原本他以為這兩種力量已經被湛瀘吞噬,但沒想到的是湛瀘居然回返給了他。而此時他體內的內力,已經被湛瀘轉化成了種奇怪的紫色真元,和兩種原本不同的內力絲毫沒有了關係。
現在的他,只要不遇到道境高手。想來還是可以輕鬆解決的。
"可以走了嗎?"嗖的聲輕響,白鳳飄逸的身影突然出現在他旁邊。
對於白鳳來說,這種速度的確不算是很快。但這個人是墨麟兒她能做到這種速度也算是不錯了。
"可以,不過改變原計劃。你先去桑海城啟動北斗,我隨後就到。至於白雲,就讓他這麼消亡好了…"百曉生默默一嘆,任滿頭白髮隨風而起。
"江湖,本就是一個血染的世界。而我們的存在,就是為了打破這個世界的束縛。我們手中的劍,就是為了我們而存在的。既然你決定好了,那我就去做……"墨麟兒看了眼他,身影嗖地消失在了天空中。
"江湖麼……"
絲絲寒冷的急風風掠過大地,掀起點點塵埃。百曉生緊緊身上的長衫,腳步慢慢地走向了地平線。
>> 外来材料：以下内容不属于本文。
theorem execFloorRateUpdate_frame {g : Nat} {s : State} (wFLOOR_RATE : W .FLOOR_RATE) (qflt : Q .flt)
    (qrgn : Q .rgn) (qgrp : Q .grp) (h : Fr W Q z s) :
    ∀ t, execFloorRateUpdate g s = .next t → Fr W Q z t := by
  unfold execFloorRateUpdate
  repeat' first
    | with_reducible refine next_kept ?_ | with_reducible assumption | with_reducible refine State.when_kept ?_ ?_
    | with_reducible apply State.floorUpdate_frame | split | dsimp only | intro _

theorem State.tripParks_frame {s : State} {f : Nat} (wDS_STATUS : W .DS_STATUS) (wOSC_STATUS : W .OSC_STATUS)
    (wSLIP : W .SLIP) (wTETHER_STATUS : W .TETHER_STATUS) (qflt : Q .flt) (qrgn : Q .rgn) (qcell : Q .cell)
    (h : Fr W Q z s) :
    Fr W Q z (State.tripParks s f) := by
  unfold State.tripParks
  repeat' first
    | with_reducible assumption | with_reducible refine State.each_kept ?_ ?_
    | with_reducible apply State.givePark_frame | with_reducible apply State.tripStop_frame | split | dsimp only
    | intro _

theorem State.thermalTrip_frame {s : State} {f : Nat} {n : Nat} {v : Int} {injected : Bool}
    (wALERT_STATUS : W .ALERT_STATUS) (wCAP_STATUS : W .CAP_STATUS) (wDS_STATUS : W .DS_STATUS)
    (wEVENT_NEXT : W .EVENT_NEXT) (wEVENT_OVERWRITTEN : W .EVENT_OVERWRITTEN) (wEVENT_PAGE : W .EVENT_PAGE)
    (wEVENT_SEQ : W .EVENT_SEQ) (wFAST_DUTY : W .FAST_DUTY) (wFLOOR_RATE : W .FLOOR_RATE)
    (wFLOOR_STATE : W .FLOOR_STATE) (wOSC_STATUS : W .OSC_STATUS) (wRUN_STATUS : W .RUN_STATUS) (wSLIP : W .SLIP)
    (wTETHER_STATUS : W .TETHER_STATUS) (wTHERM_TRIPS : W .THERM_TRIPS) (qflt : Q .flt) (qrgn : Q .rgn)
    (qcell : Q .cell) (qfld : Q .fld) (qgrp : Q .grp) (qcaps : Q .caps) (h : Fr W Q z s) :
    Fr W Q z (State.thermalTrip s f n v injected) := by
  unfold State.thermalTrip
  repeat' first
    | with_reducible assumption | with_reducible refine State.when_kept ?_ ?_
    | with_reducible apply State.tripParks_frame | with_reducible apply State.modF_frame
    | with_reducible apply State.stopFloor_frame | with_reducible apply State.unobserve_frame
    | with_reducible apply State.modG_frame | with_reducible apply State.setFlag_frame
    | with_reducible apply State.event_frame | with_reducible apply State.inc_frame
    | with_reducible apply State.markRuns_frame | with_reducible apply State.raiseFault_frame | split | dsimp only
    | intro _ | with_reducible apply Fr.lit | with_reducible exact Or.inl (by assumption)
    | with_reducible exact Or.inr rfl

theorem State.tripParksDue_frame {s : State} (wDS_STATUS : W .DS_STATUS) (wOSC_STATUS : W .OSC_STATUS)
    (wSLIP : W .SLIP) (wTETHER_STATUS : W .TETHER_STATUS) (qflt : Q .flt) (qrgn : Q .rgn) (qcell : Q .cell)
    (qcaps : Q .caps) (h : Fr W Q z s) :
    Fr W Q z (State.tripParksDue s) := by
  unfold State.tripParksDue
  repeat' first
    | with_reducible assumption | with_reducible refine State.each_kept ?_ ?_
    | with_reducible apply State.tripParks_frame | split | dsimp only | intro _ | with_reducible apply Fr.lit
    | with_reducible exact Or.inl (by assumption) | with_reducible exact Or.inr rfl

theorem State.useTempInj_frame {s : State} (wINJ_ARM : W .INJ_ARM) (wINJ_COUNT : W .INJ_COUNT)
    (wINJ_RESULT : W .INJ_RESULT) (qflt : Q .flt) (qinj : Q .inj) (h : Fr W Q z s) :
    Fr W Q z (State.useTempInj s) := by
  unfold State.useTempInj
  repeat' first
    | with_reducible assumption | with_reducible apply State.endInjection_frame | split | dsimp only | intro _
    | with_reducible apply Fr.lit | with_reducible exact Or.inl (by assumption) | with_reducible exact Or.inr rfl

theorem State.readTemp_frame {s : State} {n : Nat} {i : Nat} {raw : Option Int}
    (wALERT_STATUS : W .ALERT_STATUS) (wCAP_STATUS : W .CAP_STATUS) (wDS_STATUS : W .DS_STATUS)
    (wEVENT_NEXT : W .EVENT_NEXT) (wEVENT_OVERWRITTEN : W .EVENT_OVERWRITTEN) (wEVENT_PAGE : W .EVENT_PAGE)
    (wEVENT_SEQ : W .EVENT_SEQ) (wFAST_DUTY : W .FAST_DUTY) (wFLOOR_RATE : W .FLOOR_RATE)
    (wFLOOR_STATE : W .FLOOR_STATE) (wINJ_ARM : W .INJ_ARM) (wINJ_COUNT : W .INJ_COUNT)
    (wINJ_RESULT : W .INJ_RESULT) (wOSC_STATUS : W .OSC_STATUS) (wRUN_STATUS : W .RUN_STATUS) (wSLIP : W .SLIP)
    (wTETHER_STATUS : W .TETHER_STATUS) (wTHERM_TRIPS : W .THERM_TRIPS) (qflt : Q .flt) (qinj : Q .inj)
    (qrgn : Q .rgn) (qts : Q .ts) (qcell : Q .cell) (qfld : Q .fld) (qgrp : Q .grp) (qcaps : Q .caps)
    (h : Fr W Q z s) :
    Fr W Q z (State.readTemp s n i raw) := by
  unfold State.readTemp
  repeat' first
    | with_reducible assumption | with_reducible refine State.when_kept ?_ ?_
    | with_reducible apply State.useTempInj_frame | with_reducible apply State.modTs_frame
    | with_reducible apply State.event_frame | with_reducible apply State.modF_frame
    | with_reducible apply State.thermalTrip_frame | split | dsimp only | intro _

theorem State.tripRelease_frame {s : State} {g : Nat} (wFIELD_VNEED : W .FIELD_VNEED)
    (wFIELD_VOLT : W .FIELD_VOLT) (wFIELD_VOLT_AT_CEIL : W .FIELD_VOLT_AT_CEIL)
    (wGROUP_CEIL_REASON : W .GROUP_CEIL_REASON) (wGROUP_CHG_ABORTS : W .GROUP_CHG_ABORTS)
    (wGROUP_CHG_RESULT : W .GROUP_CHG_RESULT) (wGROUP_CHG_STATE : W .GROUP_CHG_STATE)
    (wGROUP_TARGET_N : W .GROUP_TARGET_N) (wOP_CEIL_ENTRY : W .OP_CEIL_ENTRY) (wRAIL_RETRIES : W .RAIL_RETRIES)
    (wRAIL_STATUS : W .RAIL_STATUS) (qfld : Q .fld) (qgrp : Q .grp) (qlink : Q .link) (qrail : Q .rail)
    (h : Fr W Q z s) :
    Fr W Q z (State.tripRelease s g) := by
  unfold State.tripRelease
  repeat' first
    | with_reducible assumption | with_reducible refine State.when_kept ?_ ?_ | with_reducible apply State.modG_frame
    | with_reducible apply State.retarget_frame | split | dsimp only | intro _

theorem execThermalRead_frame {n : Nat} {readings : List TsReading} {s : State}
    (wALERT_STATUS : W .ALERT_STATUS) (wCAP_STATUS : W .CAP_STATUS) (wDS_STATUS : W .DS_STATUS)
    (wEVENT_NEXT : W .EVENT_NEXT) (wEVENT_OVERWRITTEN : W .EVENT_OVERWRITTEN) (wEVENT_PAGE : W .EVENT_PAGE)
    (wEVENT_SEQ : W .EVENT_SEQ) (wFAST_DUTY : W .FAST_DUTY) (wFIELD_VNEED : W .FIELD_VNEED)
    (wFIELD_VOLT : W .FIELD_VOLT) (wFIELD_VOLT_AT_CEIL : W .FIELD_VOLT_AT_CEIL) (wFLOOR_RATE : W .FLOOR_RATE)
    (wFLOOR_STATE : W .FLOOR_STATE) (wGROUP_CEIL_REASON : W .GROUP_CEIL_REASON)
    (wGROUP_CHG_ABORTS : W .GROUP_CHG_ABORTS) (wGROUP_CHG_RESULT : W .GROUP_CHG_RESULT)
    (wGROUP_CHG_STATE : W .GROUP_CHG_STATE) (wGROUP_TARGET_N : W .GROUP_TARGET_N) (wINJ_ARM : W .INJ_ARM)
    (wINJ_COUNT : W .INJ_COUNT) (wINJ_RESULT : W .INJ_RESULT) (wOP_CEIL_ENTRY : W .OP_CEIL_ENTRY)
    (wOSC_STATUS : W .OSC_STATUS) (wRAIL_RETRIES : W .RAIL_RETRIES) (wRAIL_STATUS : W .RAIL_STATUS)
    (wRUN_STATUS : W .RUN_STATUS) (wSLIP : W .SLIP) (wTETHER_STATUS : W .TETHER_STATUS)
    (wTHERM_TRIPS : W .THERM_TRIPS) (qflt : Q .flt) (qinj : Q .inj) (qrgn : Q .rgn) (qts : Q .ts) (qcell : Q .cell)
    (qfld : Q .fld) (qgrp : Q .grp) (qlink : Q .link) (qrail : Q .rail) (qcaps : Q .caps) (h : Fr W Q z s) :
    ∀ t, execThermalRead n readings s = .next t → Fr W Q z t := by
  unfold execThermalRead
  repeat' first
    | with_reducible refine next_kept ?_ | with_reducible assumption | with_reducible refine State.each_kept ?_ ?_
    | with_reducible refine State.when_kept ?_ ?_ | with_reducible apply State.readTemp_frame
    | with_reducible apply State.tripRelease_frame | split | dsimp only | intro _

theorem execLimitRecompute_frame {s : State} (wCOMPUTE_LIMIT : W .COMPUTE_LIMIT)
    (wCOMPUTE_LIMIT_REASON : W .COMPUTE_LIMIT_REASON) (wFIELD_LIMIT : W .FIELD_LIMIT)
    (wFIELD_LIMIT_REASON : W .FIELD_LIMIT_REASON) (wGROUP_LIMIT : W .GROUP_LIMIT) (qfld : Q .fld) (qrail : Q .rail)
    (qcaps : Q .caps) (h : Fr W Q z s) :
    ∀ t, execLimitRecompute s = .next t → Fr W Q z t := by
  unfold execLimitRecompute
  repeat' first
    | with_reducible refine next_kept ?_ | with_reducible assumption | with_reducible refine State.when_kept ?_ ?_
    | with_reducible apply State.recompute_frame | split | dsimp only | intro _

theorem execCapNWindow_frame {low : Bool} {s : State} (wCAP_N_EVENTS : W .CAP_N_EVENTS)
    (wCAP_STATUS : W .CAP_STATUS) (qcaps : Q .caps) (h : Fr W Q z s) :
    ∀ t, execCapNWindow low s = .next t → Fr W Q z t := by
  unfold execCapNWindow
  repeat' first
    | with_reducible refine next_kept ?_ | with_reducible assumption | with_reducible refine State.when_kept ?_ ?_
    | with_reducible apply State.setFlag_frame | with_reducible apply State.inc_frame | split | dsimp only | intro _
    | with_reducible apply Fr.lit | with_reducible exact Or.inl (by assumption) | with_reducible exact Or.inr rfl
他的腳步很慢,但卻一閃而逝地消失在大道之上。這種輕功,似乎比之他原本的鳳舞身法還要奇異三分。他雖然不知道這是什麼身法,但卻覺得更加適合他。
鬼谷之中,剛剛離開百曉生的老者看著一座茅屋幽幽一嘆:
"天機已然出世,可你門下卻依然內鬥著。老鬼,這個世界,終究是我天機最強啊。只可惜,你是看不到了…"
風過天寒,鬼谷的天空依舊蒼涼。回答他的只是這谷中的絲絲風聲。就像一個遲暮的老者,在山間暗自嘆息著。
十年生死兩茫茫,
不思量,自難忘。
千里孤墳,無處話淒涼…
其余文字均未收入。